[Saved entries]
-- ==== Sys2Proof/Machine/Float.lean ====
section
/-! DEFINITION. Floating formats, exact values and the one rounding function (R34 to R43). -/

namespace Sys2Proof.Machine

/-- A floating format (R34): width, exponent and fraction bits, bias, the code of the largest finite magnitude, the code of
infinity where it has one, and the canonical NaN. -/
structure FFmt where
  w : Nat
  eb : Nat
  fb : Nat
  bias : Nat
  maxc : Nat
  inf : Option Nat
  nan : Nat
  deriving DecidableEq, Repr

def f32 : FFmt := { w := 32, eb := 8, fb := 23, bias := 127, maxc := 0x7F7FFFFF, inf := some 0x7F800000, nan := 0x7FC00000 }
def f16 : FFmt := { w := 16, eb := 5, fb := 10, bias := 15, maxc := 0x7BFF, inf := some 0x7C00, nan := 0x7E00 }
def bf16 : FFmt := { w := 16, eb := 8, fb := 7, bias := 127, maxc := 0x7F7F, inf := some 0x7F80, nan := 0x7FC0 }
def e5m2 : FFmt := { w := 8, eb := 5, fb := 2, bias := 15, maxc := 0x7B, inf := some 0x7C, nan := 0x7E }
def e4m3 : FFmt := { w := 8, eb := 4, fb := 3, bias := 7, maxc := 0x7E, inf := none, nan := 0x7F }

/-- An exact value: NaN, an infinity, or (−1)^neg × m × 2^e with a signed zero. -/
inductive FVal where
  | nan
  | inf (neg : Bool)
  | fin (neg : Bool) (m : Nat) (e : Int)
  deriving DecidableEq, Repr

/-- The value of an encoding (R35). -/
def FFmt.read (f : FFmt) (x : Nat) : FVal :=
  let s := bitOf x (f.w - 1)
  let code := fld x 0 (f.w - 1)
  let ex := fld x f.fb f.eb
  let fr := fld x 0 f.fb
  if f.maxc < code then (if f.inf = some code then .inf s else .nan)
  else if ex = 0 then .fin s fr (1 - (f.bias : Int) - f.fb)
  else .fin s (2 ^ f.fb + fr) ((ex : Int) - f.bias - f.fb)

/-- m × 2^e rounded to an integer; neg is the sign of the value it belongs to (R37). -/
def roundNat (rm : Rm) (neg : Bool) (m : Nat) (e : Int) : Nat :=
  if 0 ≤ e then m * 2 ^ e.toNat
  else
    let sh := (-e).toNat
    let n := m / 2 ^ sh
    let r := m % 2 ^ sh
    let up := match rm with
      | .rne => decide (2 ^ sh < 2 * r) || (decide (2 * r = 2 ^ sh) && n % 2 == 1)
      | .rtz => false
      | .rup => !neg && r != 0
      | .rdn => neg && r != 0
    if up then n + 1 else n

/-- The magnitude code of an overflow (R38). -/
def FFmt.over (f : FFmt) (rm : Rm) (neg : Bool) : Nat :=
  match f.inf with
  | none => f.maxc
  | some i =>
    match rm with
    | .rne => i
    | .rtz => f.maxc
    | .rup => if neg then f.maxc else i
    | .rdn => if neg then i else f.maxc

/-- A finite exact value in the format, rounded once (R37, R38); a value other than 0 that rounds to zero keeps its sign (log 88). -/
def FFmt.round (f : FFmt) (rm : Rm) (neg : Bool) (m : Nat) (e : Int) : Nat :=
  let sign := if neg then 2 ^ (f.w - 1) else 0
  if m = 0 then sign
  else
    let qmin : Int := 1 - (f.bias : Int) - f.fb
    let q : Int := max ((Nat.log2 m : Int) + e - f.fb) qmin
    let code := (q - qmin).toNat * 2 ^ f.fb + roundNat rm neg m (e - q)
    sign + (if f.maxc < code then f.over rm neg else code)

/-- An exact result in the format (R36, R40). -/
def FFmt.write (f : FFmt) (rm : Rm) : FVal → Nat
  | .nan => f.nan
  | .inf s => (if s then 2 ^ (f.w - 1) else 0) + f.inf.getD f.maxc
  | .fin s m e => f.round rm s m e

/-! ## Exact arithmetic -/

def signedNat (neg : Bool) (m : Nat) : Int := if neg then -(m : Int) else m

def FVal.neg : FVal → FVal
  | .nan => .nan
  | .inf s => .inf (!s)
  | .fin s m e => .fin (!s) m e

/-- The exact product; 0 × ∞ is NaN; a zero product has the exclusive-or of the signs (R110). -/
def FVal.mul : FVal → FVal → FVal
  | .nan, _ => .nan
  | _, .nan => .nan
  | .inf s, .inf t => .inf (s ^^ t)
  | .inf s, .fin t m _ => if m = 0 then .nan else .inf (s ^^ t)
  | .fin s m _, .inf t => if m = 0 then .nan else .inf (s ^^ t)
  | .fin s m e, .fin t n f => .fin (s ^^ t) (m * n) (e + f)

/-- The exact sum, with the sign of a zero sum by R37. -/
def FVal.add (rm : Rm) : FVal → FVal → FVal
  | .nan, _ => .nan
  | _, .nan => .nan
  | .inf s, .inf t => if s = t then .inf s else .nan
  | .inf s, .fin _ _ _ => .inf s
  | .fin _ _ _, .inf t => .inf t
  | .fin s m e, .fin t n f =>
    let q := min e f
    let x := signedNat s (m * 2 ^ (e - q).toNat) + signedNat t (n * 2 ^ (f - q).toNat)
    if x = 0 then (if m = 0 ∧ n = 0 ∧ s = t then .fin s 0 q else .fin (decide (rm = .rdn)) 0 q)
    else .fin (decide (x < 0)) x.natAbs q

/-- The exact difference. The zero rule of R37 is on the operands of the subtraction: two zeros of one sign give that sign
(log 14). -/
def FVal.sub (rm : Rm) (a b : FVal) : FVal :=
  match a, b with
  | .fin s m e, .fin t n f =>
    if m = 0 ∧ n = 0 then .fin (if s = t then s else decide (rm = .rdn)) 0 (min e f) else a.add rm b.neg
  | _, _ => a.add rm b.neg

/-- a < b of two values that are not NaN. -/
def FVal.lt : FVal → FVal → Bool
  | .nan, _ => false
  | _, .nan => false
  | .inf s, .inf t => s && !t
  | .inf s, .fin _ _ _ => s
  | .fin _ _ _, .inf t => !t
  | .fin s m e, .fin t n f =>
    let q := min e f
    decide (signedNat s (m * 2 ^ (e - q).toNat) < signedNat t (n * 2 ^ (f - q).toNat))
def FVal.isNan : FVal → Bool
  | .nan => true
  | _ => false
def FVal.isZero : FVal → Bool
  | .fin _ m _ => m == 0
  | _ => false
def FVal.sign : FVal → Bool
  | .nan => false
  | .inf s => s
  | .fin s _ _ => s
/-- Numerical equality: +0 equals −0. -/
def FVal.eq (a b : FVal) : Bool := !a.isNan && !b.isNan && !a.lt b && !b.lt a
/-- The order of FMIN and FMAX, in which −0 stands below +0 (R111). -/
def FVal.below (a b : FVal) : Bool := a.lt b || (a.isZero && b.isZero && a.sign && !b.sign)

def FVal.ofInt (x : Int) : FVal := .fin (decide (x < 0)) x.natAbs 0

/-! ## Conversions to integers (R41, R43) -/

/-- A float as an integer of a width: rounded by the mode, then clamped; special inputs by R41. -/
def toIntVal (rm : Rm) (w : Nat) (signed : Bool) : FVal → Int
  | .nan => 0
  | .inf s => if s then loOf w signed else hiOf w signed
  | .fin s m e => clampInt (signedNat s (roundNat rm s m e)) (loOf w signed) (hiOf w signed)

/-- Invalid (R43): a NaN or an infinity converted to an integer format. -/
def FVal.invalid : FVal → Bool
  | .nan => true
  | .inf _ => true
  | .fin _ _ _ => false

/-! ## The 4-bit block family (R44 to R48) -/

/-- The magnitudes of R46 in units of 2^(−3): code 0 to 7 of the magnitude field. -/
def b4Mag (ty m : Nat) : Nat :=
  match ty, m with
  | 1, 1 => 4 | 1, 2 => 8 | 1, 3 => 12 | 1, 4 => 16 | 1, 5 => 24 | 1, 6 => 32 | 1, 7 => 48
  | 2, 1 => 1 | 2, 2 => 2 | 2, 3 => 4 | 2, 4 => 8 | 2, 5 => 16 | 2, 6 => 32 | 2, 7 => 64
  | 3, 1 => 8 | 3, 2 => 16 | 3, 3 => 24 | 3, 4 => 32 | 3, 5 => 48 | 3, 6 => 64 | 3, 7 => 96
  | _, _ => 0

/-- The value of a code of a type before the scale, in units of 2^(−3) (R46). -/
def b4Code (ty code : Nat) : Int :=
  if ty = 0 then sgn 4 code * 8 else signedNat (bitOf code 3) (b4Mag ty (code % 8))

/-- The value of an element under its scale byte (R47). -/
def b4Val (code scale : Nat) : FVal :=
  let ty := scale / 64 % 4
  let e := scale % 64
  if e = 63 then .nan
  else
    let v := b4Code ty (code % 16)
    .fin (if ty = 0 then decide (v < 0) else bitOf code 3) v.natAbs ((e : Int) - 35)

/-- The codes of a type by rising value, for the search of the nearest; −0 is never encoded. -/
def b4Codes (ty : Nat) : List Nat :=
  if ty = 0 then [8, 9, 10, 11, 12, 13, 14, 15, 0, 1, 2, 3, 4, 5, 6, 7]
  else [15, 14, 13, 12, 11, 10, 9, 0, 1, 2, 3, 4, 5, 6, 7]

/-- The nearest code to y = n × 2^e units of 2^(−3): distances are compared at one scale; a tie goes to the code whose bit
[0] is 0 (R48). -/
def b4Nearest (ty : Nat) (y : Int) (e : Int) : Nat :=
  let num : Int := if 0 ≤ e then y * 2 ^ e.toNat else y
  let den : Int := if 0 ≤ e then 1 else 2 ^ (-e).toNat
  let dist (c : Nat) : Nat := (num - b4Code ty c * den).natAbs
  (b4Codes ty).foldl (fun best c =>
    if dist c < dist best ∨ (dist c = dist best ∧ best % 2 = 1) then c else best) ((b4Codes ty).headD 0)

/-- Quantises a value into a block of a scale byte (R48). Saturation needs no step of its own: the nearest code of a value
beyond the largest magnitude is the largest. -/
def b4Quant (x : FVal) (scale : Nat) : Nat :=
  let ty := scale / 64 % 4
  let e := scale % 64
  if e = 63 then 0
  else
    match x with
    | .nan => 0
    | .inf s => if ty = 0 then (if s then 8 else 7) else (if s then 15 else 7)
    | .fin s m q => b4Nearest ty (signedNat s m) (q + 35 - e)

/-- The largest magnitude of a type (R117). -/
def b4Largest (ty : Nat) : Nat := match ty with | 0 => 7 | 1 => 6 | 2 => 8 | _ => 12

/-- The scale byte of a magnitude bound (R117). -/
def b4Scale (ty : Nat) : FVal → Nat
  | .nan => ty * 64 + 63
  | .inf _ => ty * 64 + 62
  | .fin _ m e =>
    let ok (k : Nat) : Bool := !(FVal.fin false (b4Largest ty) ((k : Int) - 32)).lt (.fin false m e)
    if m = 0 then ty * 64 else ty * 64 + ((List.range 63).find? ok).getD 62

end Sys2Proof.Machine
end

Task prompt. A single number is expected: how many lines in the entries contain "units".

Answer to this problem. 3